If we temporarily turn the blocklist off, you can see we now have ads on the same page that we visited earlier.
So now we’ve got an ad blocker working for all devices on our home network.
But as soon as I take my phone or laptop away from home, I’ll start seeing ads again. So that’s where Tailscale comes in. Tailscale provides a way for your devices to access your Pi-Hole remotely, so all of your DNS queries from your devices will still be sent through your Pi-Hole even when you’re not at home.
Install Tailscale on the Pi
To install Tailscale on your Pi, loging through SSH and run these two commands:
curl -fsSL https://tailscale.com/install.sh | sh
Wait for the setup process to complete, then run;
sudo tailscale up

Once complete, it’ll tell you to go to an address to register the device to your Tailscale account. If you don’t have an account, you’ll need to create one.

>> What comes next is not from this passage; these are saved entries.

-- ==== Sys2Proof/Tests/Slice0.lean ====
section
/-! SUPPORT. Small tests. Expected values are those of spec/95_test_vectors.md (named in the comments) or words written
out bit by bit from spec/30_encoding.md; then one witness for the hypotheses of each statement. -/

namespace Sys2Proof.Tests

open Sys2Proof Sys2Proof.Machine

/-! ### Well-formedness -/

theorem test_wf_configure : (Instr.configure 11 .digital 0).wellFormed = true := by decide
theorem test_wf_refuses_item_12 : (Instr.configure 12 .digital 0).wellFormed = false := by decide
theorem test_wf_noeffect : (Instr.hostWriteNoeffect 5 0).wellFormed = true := by decide
theorem test_wf_refuses_register_4 : (Instr.hostWriteNoeffect 4 0).wellFormed = false := by decide

/-! ### Decoding, one word or more for every constructor -/

theorem test_decode_fsm :
    [0b0000#4, 0b0001#4, 0b0010#4, 0b0011#4, 0b0100#4, 0b0101#4, 0b0110#4, 0b0111#4].map (fun c => decode (.fsm c)) =
      [.ok .sStop, .ok .sSelect, .ok .sConfig, .ok .sBuild, .ok .sTxAsync, .ok .sAwait, .ok .sTxSync,
        .ok .sWaitchk] := by decide
theorem test_decode_fsm_high :
    [0b1000#4, 0b1001#4, 0b1010#4, 0b1011#4, 0b1100#4, 0b1101#4, 0b1110#4, 0b1111#4].map (fun c => decode (.fsm c)) =
      [.ok .sSleep, .ok .sLowpower, .ok .sFinalize, .ok .sAdvance, .ok .sQuiet, .ok .reservedD, .ok .reservedE,
        .ok .sFault] := by decide
/-- V-S6, V-S7 with the values written in. -/
theorem test_decode_configure :
    decode (.rcmd 0x1280000012345678) = .ok (.configure 2 .pulseTag 0x12345678) ∧
      decode (.rcmd 0x1B000000FFFFFFFF) = .ok (.configure 11 .digital 0xFFFFFFFF) := by decide
theorem test_decode_configure_refused :
    decode (.rcmd 0x1C00000000000000) = .error .reservedItem ∧
      decode (.rcmd 0x1000000100000000) = .error .reservedRadioBits ∧
      decode (.rcmd 0x1040000000000000) = .error .reservedRadioBits := by decide
theorem test_decode_tx_async :
    decode (.rcmd 0x2000000000000005) = .ok (.txAsync 5) ∧
      decode (.rcmd 0x2000000000010005) = .error .reservedRadioBits := by decide
/-- The command words of section 5 of the vectors. -/
theorem test_decode_tx_sync :
    decode (.rcmd 0x300000000000001C) = .ok (.txSync 28) ∧ decode (.rcmd 0x300000000000FFFF) = .ok (.txSync 65535) ∧
      decode (.rcmd 0x3800000000000001) = .error .reservedRadioBits := by decide
theorem test_decode_low_power :
    decode (.rcmd 0x4000000000000000) = .ok .lowPower ∧
      decode (.rcmd 0x4000000000000001) = .error .reservedRadioBits := by decide
theorem test_decode_finalize :
    decode (.rcmd 0x5000000000000000) = .ok .finalize ∧
      decode (.rcmd 0x5800000000000000) = .error .reservedRadioBits := by decide
theorem test_decode_reserved_op :
    decode (.rcmd 0) = .error .reservedRadioOp ∧ decode (.rcmd 0x6000000000000000) = .error .reservedRadioOp ∧
      decode (.rcmd 0xF000000000000000) = .error .reservedRadioOp := by decide
/-- V-H11: `h_addr[1:0]` is ignored. -/
theorem test_decode_host_read :
    decode (.host false 0x14 0) = .ok (.hostRead 5) ∧ decode (.host false 0x03 0) = .ok (.hostRead 0) ∧
      decode (.host false 0xFC 7) = .ok (.hostRead 63) := by decide
theorem test_decode_host_write :
    [0x00#8, 0x05#8, 0x0A#8, 0x0F#8, 0x10#8, 0x14#8, 0x30#8].map (fun a => decode (.host true a 0x000A002C)) =
      [.ok (.hostWriteId 0x000A002C), .ok (.hostWriteGap01 0x000A002C), .ok (.hostWriteGap2Per 0x000A002C),
        .ok (.hostWriteBitrate 0x000A002C), .ok (.hostWriteCtrl 0x000A002C), .ok (.hostWriteNoeffect 5 0x000A002C),
        .ok (.hostWriteNoeffect 12 0x000A002C)] := by decide
theorem test_decode_events :
    [0b0001#4, 0b0010#4, 0b0100#4, 0b1000#4].map (fun b => decode (.event b 0xFFFE)) =
      [.ok .tick, .ok .txDone, .ok (.rAck 0xFFFE), .ok .reset] := by decide
/-- Several lines at once, in the order of log 5; no line is no event. -/
theorem test_decode_strobes :
    [0b1111#4, 0b0111#4, 0b0110#4, 0b0000#4].map (fun b => decode (.event b 3)) =
      [.ok .reset, .ok .tick, .ok (.rAck 3), .error .noStrobe] ∧
    [0b1111#4, 0b0111#4, 0b0110#4, 0b0010#4].map restStrobes = [0, 0b0110, 0b0010, 0] := by decide
theorem test_table_words :
    decodeTableWord 4 0x6 = some .sTxSync ∧ decodeTableWord 8 0x17 = some (.hostRead 0x17) ∧
      decodeTableWord 8 0x44 = some (.hostWriteCtrl 0) ∧ decodeTableWord 64 (3 * 2 ^ 60 + 5) = some (.txSync 5) ∧
      decodeTableWord 24 0x000304 = some (.rAck 3) ∧ decodeTableWord 8 0x80 = none := by decide

/-! ### A small machine: the test instantiation of spec/95_test_vectors.md -/

/-- BUF_CAP 64, QUIET_D_MS 20, QUIET_P_MS 10, profiles of zeros but for two items, anchor RETURN. -/
def params : Config.Params :=
  { bufExtra := 59
    profileD := #v[0x12345678, 0, 0, 0, 0, 0, 0, 0, 0, 0, 0, 0]
    profileP := #v[0, 0, 0, 0, 0, 0, 0, 0, 0, 0, 0, 0xFFFFFFFF]
    quietP := 10, quietExtra := 9, anchor := .ret }

/-- A state with a code, a mode and the configuration of V-E1 and V-F1. -/
def small (code : BitVec 4) (mode : Mode) : State :=
  { State.resetWith params [] [] [] 0 with
    st := code, mode := mode, msNow := 5000, buf := Memory.zero, run := true, cidx := 12
    cyc := (match mode with
      | .digital => 0
      | .pulseTag => 1)
    id0 := 0x78, id1 := 0x66, id2 := 0x4C, id3 := 0x33
    gap0 := 22, gap1 := 24, gap2 := 44, bitRate := 2, periodDs := 10 }

/-- What a function of the state gives after one operation. -/
def after {α : Type} (i : Instr) (s : State) (f : State → α) : Option α :=
  match exec i s with
  | .next t => some (f t)
  | _ => none

/-- What a function of the state gives after one step. -/
def afterStep {α : Type} (s : State) (f : State → α) : Option α :=
  match step s with
  | .next t => some (f t)
  | _ => none

/-! ### Encoder and frame builder -/

/-- The bytes at some addresses after ENCODE in a zeroed buffer, with the length. -/
def encoded (cap r : Nat) (os reads : List Nat) : Option (List Byte × Nat) :=
  match encodePulses cap r os Memory.zero with
  | .ok (.done m n) => some (reads.map m.read, n)
  | _ => none

/-- V-E1. -/
theorem test_encode_e1 :
    encoded 64 2 [16, 38, 62, 106] [3, 4, 5, 9, 10, 15, 16, 26, 27, 28] =
      some ([0, 0xF8, 0, 0x0F, 0x80, 0x0F, 0x80, 0x0F, 0x80, 0], 28) := by decide
/-- V-E3, V-E4. -/
theorem test_encode_e3_e4 :
    encoded 64 2 [20] [4, 5, 6] = some ([0, 0xF8, 0], 6) ∧ encoded 64 1 [39] [4, 5] = some ([0x01, 0xF0], 6) := by
  decide
/-- V-E5d: no byte is added after offset 7. -/
theorem test_encode_e5d : encoded 64 1 [3] [0, 1] = some ([0x1F, 0], 1) := by decide
/-- V-E9, V-E10. -/
theorem test_encode_e9_e10 :
    encoded 64 1 [0, 5] [0, 1] = some ([0xFF, 0xC0], 2) ∧ encoded 64 1 [0, 6] [0, 1] = some ([0xFB, 0xE0], 2) := by
  decide
/-- V-E12. -/
theorem test_encode_e12 :
    encoded 64 2 [16, 116, 216, 253] [4, 29, 54, 63] = some ([0xF8, 0xF8, 0xF8, 0x3E], 64) := by decide
/-- V-E13, V-E15, V-E17, V-E18. -/
theorem test_encode_faults :
    encodePulses 64 2 [254] Memory.zero = .ok (.raised 2) ∧ encodePulses 4 1 [28] Memory.zero = .ok (.raised 2) ∧
      encodePulses 64 0 [10000] Memory.zero = .ok (.raised 1) ∧
      encodePulses 64 2 [] Memory.zero = .ok (.done Memory.zero 0) := by decide
/-- V-F1, with the stand-in checksum of the vectors. -/
theorem test_frame_f1 :
    (match buildFrame 64 (fun a b c d => a ^^^ b ^^^ c ^^^ d) 0x78 0x66 0x4C 0x33 Memory.zero with
      | .ok m => (List.range 6).map m.read
      | .error _ => []) = [0x78, 0x66, 0x4C, 0x33, 0x61, 0] ∧ ckIn (small 3 .digital) = 0x334C6678 := by decide

/-! ### The core's steps -/

/-- V-S3, V-S4. -/
theorem test_s_stop :
    after .sStop { small 0 .digital with run := false } (·.st) = some 0 ∧
      after .sStop (small 0 .digital) (·.st) = some 1 := by decide
/-- V-S1, V-S2. -/
theorem test_s_select :
    [0, 1, 2, 3, 0xFFFFFFFF].map (fun c => after .sSelect { small 1 .digital with cyc := c }
      fun t => (t.mode, t.cidx, t.st)) =
      [some (.digital, 0, 2), some (.pulseTag, 0, 2), some (.digital, 0, 2), some (.pulseTag, 0, 2),
        some (.pulseTag, 0, 2)] := by decide
/-- V-S5, V-S7. -/
theorem test_s_config :
    after .sConfig { small 2 .digital with cidx := 0 } (fun t => (t.rCmd, t.issued, t.st)) =
        some (0x1000000012345678, true, 2) ∧
      after .sConfig { small 2 .pulseTag with cidx := 11 } (fun t => (t.rCmd, t.rReq)) =
        some (0x1B800000FFFFFFFF, true) := by decide
/-- V-S18. -/
theorem test_s_build_pulse_tag :
    after .sBuild (small 3 .pulseTag) (fun t => ([4, 10, 27].map t.buf.read, t.len, t.burst, t.st)) =
      some ([0xF8, 0x80, 0x80], 28, 0, 6) := by decide
/-- A Digital S_BUILD state whose buffer holds a byte past the frame. -/
def dirty : State := { small 3 .digital with buf := Memory.zero.write 9 7 }

/-- V-F1 without the checksum. -/
theorem test_s_build_digital :
    ∃ t, execSBuild dirty = .next t ∧ t.len = 5 ∧ t.st = 4 ∧
      [0, 1, 2, 3, 9].map t.buf.read = [0x78, 0x66, 0x4C, 0x33, 0] := by
  refine ⟨_, execSBuild_digital rfl, rfl, rfl, ?_⟩
  simp only [frameBuffer, List.map, Memory.read_write]
  decide
/-- V-S9. -/
theorem test_s_tx_async :
    after .sTxAsync { small 4 .digital with len := 5, buf := Memory.zero.write 4 9 } (·.radioOut) =
      some [⟨0x2000000000000005, [0, 0, 0, 0, 9]⟩] := by decide
/-- V-S11, V-S12. -/
theorem test_s_await :
    after .sAwait (small 5 .digital) (fun t => (t.done, t.st)) = some (false, 5) ∧
      after .sAwait { small 5 .digital with done := true } (fun t => (t.done, t.st)) = some (false, 0xB) := by decide
theorem test_s_tx_sync :
    after .sTxSync { small 6 .pulseTag with len := 1 } (fun t => (t.radioOut, t.tIssue)) =
      some ([⟨0x3000000000000001, [0]⟩], 5000) := by decide
/-- V-T1, V-T3, V-T5. -/
theorem test_s_waitchk_sleeps :
    [(6000, 5000), (488, 0xFFFFFF00), (6000, 6000)].map (fun p : Word × Word =>
      after .sWaitchk { small 7 .pulseTag with deadline := p.1, msNow := p.2, burst := 1 } fun t => (t.st, t.wrem)) =
      [some (8, 1000), some (8, 744), some (8, 0)] := by decide
/-- V-T4, V-T6, and the burst decision of R101. -/
theorem test_s_waitchk_goes_on :
    [(6005, 5), (6001, 5), (6001, 6)].map (fun p : Word × BitVec 3 =>
      after .sWaitchk { small 7 .pulseTag with deadline := 6000, msNow := p.1, burst := p.2 }
        fun t => (t.st, t.wrem)) = [some (6, 0), some (6, 0), some (9, 0)] := by decide
theorem test_s_sleep :
    after .sSleep { small 8 .pulseTag with wrem := 1, burst := 6 } (·.st) = some 8 ∧
      after .sSleep { small 8 .pulseTag with wrem := 0, burst := 6 } (·.st) = some 9 := by decide
theorem test_s_lowpower :
    after .sLowpower (small 9 .pulseTag) (·.radioOut) = some [⟨0x4000000000000000, []⟩] := by decide
theorem test_s_finalize :
    after .sFinalize (small 0xA .pulseTag) (·.radioOut) = some [⟨0x5000000000000000, []⟩] := by decide
/-- V-S14, V-S15. -/
theorem test_s_advance :
    after .sAdvance (small 0xB .digital) (fun t => (t.cyc, t.wrem, t.st)) = some (1, 20, 0xC) ∧
      after .sAdvance (small 0xB .pulseTag) (fun t => (t.cyc, t.wrem, t.st)) = some (2, 10, 0xC) := by decide
/-- V-S17. -/
theorem test_s_quiet :
    after .sQuiet (small 0xC .digital) (·.st) = some 1 ∧
      after .sQuiet { small 0xC .digital with wrem := 1 } (·.st) = some 0xC := by decide
theorem test_reserved_d :
    after .reservedD (small 0xD .digital) (fun t => (t.st, t.fault, t.fcause, t.logOut)) =
      some (0xF, true, 3, [0xF0000003]) := by decide
theorem test_reserved_e :
    after .reservedE (small 0xE .pulseTag) (fun t => (t.st, t.fault, t.fcause, t.logOut)) =
      some (0xF, true, 3, [0xF0800003]) := by decide
theorem test_s_fault : after .sFault (small 0xF .digital) (·.st) = some 0xF := by decide
/-- The fault records of section 7: a zero bit rate, and a waveform past the capacity. -/
theorem test_build_faults :
    after .sBuild { small 3 .pulseTag with bitRate := 0 } (fun t => (t.st, t.fcause, t.logOut)) =
        some (0xF, 1, [0xF0800001]) ∧
      after .sBuild { small 3 .pulseTag with gap2 := 300 } (fun t => (t.st, t.fcause, t.logOut)) =
        some (0xF, 2, [0xF0800002]) := by decide

/-! ### Radio words by themselves -/

theorem test_configure :
    after (.configure 2 .pulseTag 0) (small 2 .pulseTag) (fun t => (t.radioOut, t.issued)) =
      some ([⟨0x1280000000000000, []⟩], true) := by decide
theorem test_tx_async : after (.txAsync 5) (small 4 .digital) (·.rCmd) = some 0x2000000000000005 := by decide
theorem test_tx_sync :
    after (.txSync 2) (small 6 .pulseTag) (fun t => (t.radioOut, t.tIssue)) =
      some ([⟨0x3000000000000002, [0, 0]⟩], 5000) := by decide
theorem test_low_power : after .lowPower (small 9 .pulseTag) (·.rCmd) = some 0x4000000000000000 := by decide
theorem test_finalize : after .finalize (small 0xA .pulseTag) (·.rCmd) = some 0x5000000000000000 := by decide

Configure Your Pi & Tailscale
Once your Pi-hole is added to your Tailscale network, we need to tell Pi-hole to listen on Tailscale.
Open up your Pihole dashboard and go to Settings, then DNS. You might need to enable or disable Expert mode to see the right bar.
Check Permit All Origins and then Save/Apply

Then head back over to Tailscale and note your Pi-Hole’s Tailscale address.

Then go to the DNS tab.
Scroll down to nameservers and click add name server. Enter your Pi-hole’s Tailscale address and leave the default selections. Click save. Then enable Override DNS servers, and also make sure that MagicDNS below is enabled.

And that’s it as far as setup goes.
Now all of your devices connected to your Tailscale network will have their ads blocked, wherever they are. With it set up on my iPhone. If I’m on my home network, then ads are blocked, and if I turn off WiFi as if I’m away from home, ads are still blocked, now through Tailscale.

Setting a device up on Tailscale depends on the device, but is usually as simple as downloading an app from the device’s App Store, logging in and following a couple of prompts.
You Now Have A Global Ad Blocker
You now have a fully self-hosted, global ad blocker running on a tiny Raspberry Pi Zero W.
It protects you whether you’re at home or on the move, filtering ads and trackers on any device you connect to your Tailscale network, from phones and tablets to laptops and desktops. Best of all, you’re in complete control of the entire setup. There are no subscriptions, no third-party services deciding what gets blocked, and no limits on how far you can customise it.


You can tweak blocklists, monitor traffic, add new devices, and expand the system as your needs change, all while knowing exactly where your data is going and how it’s being handled.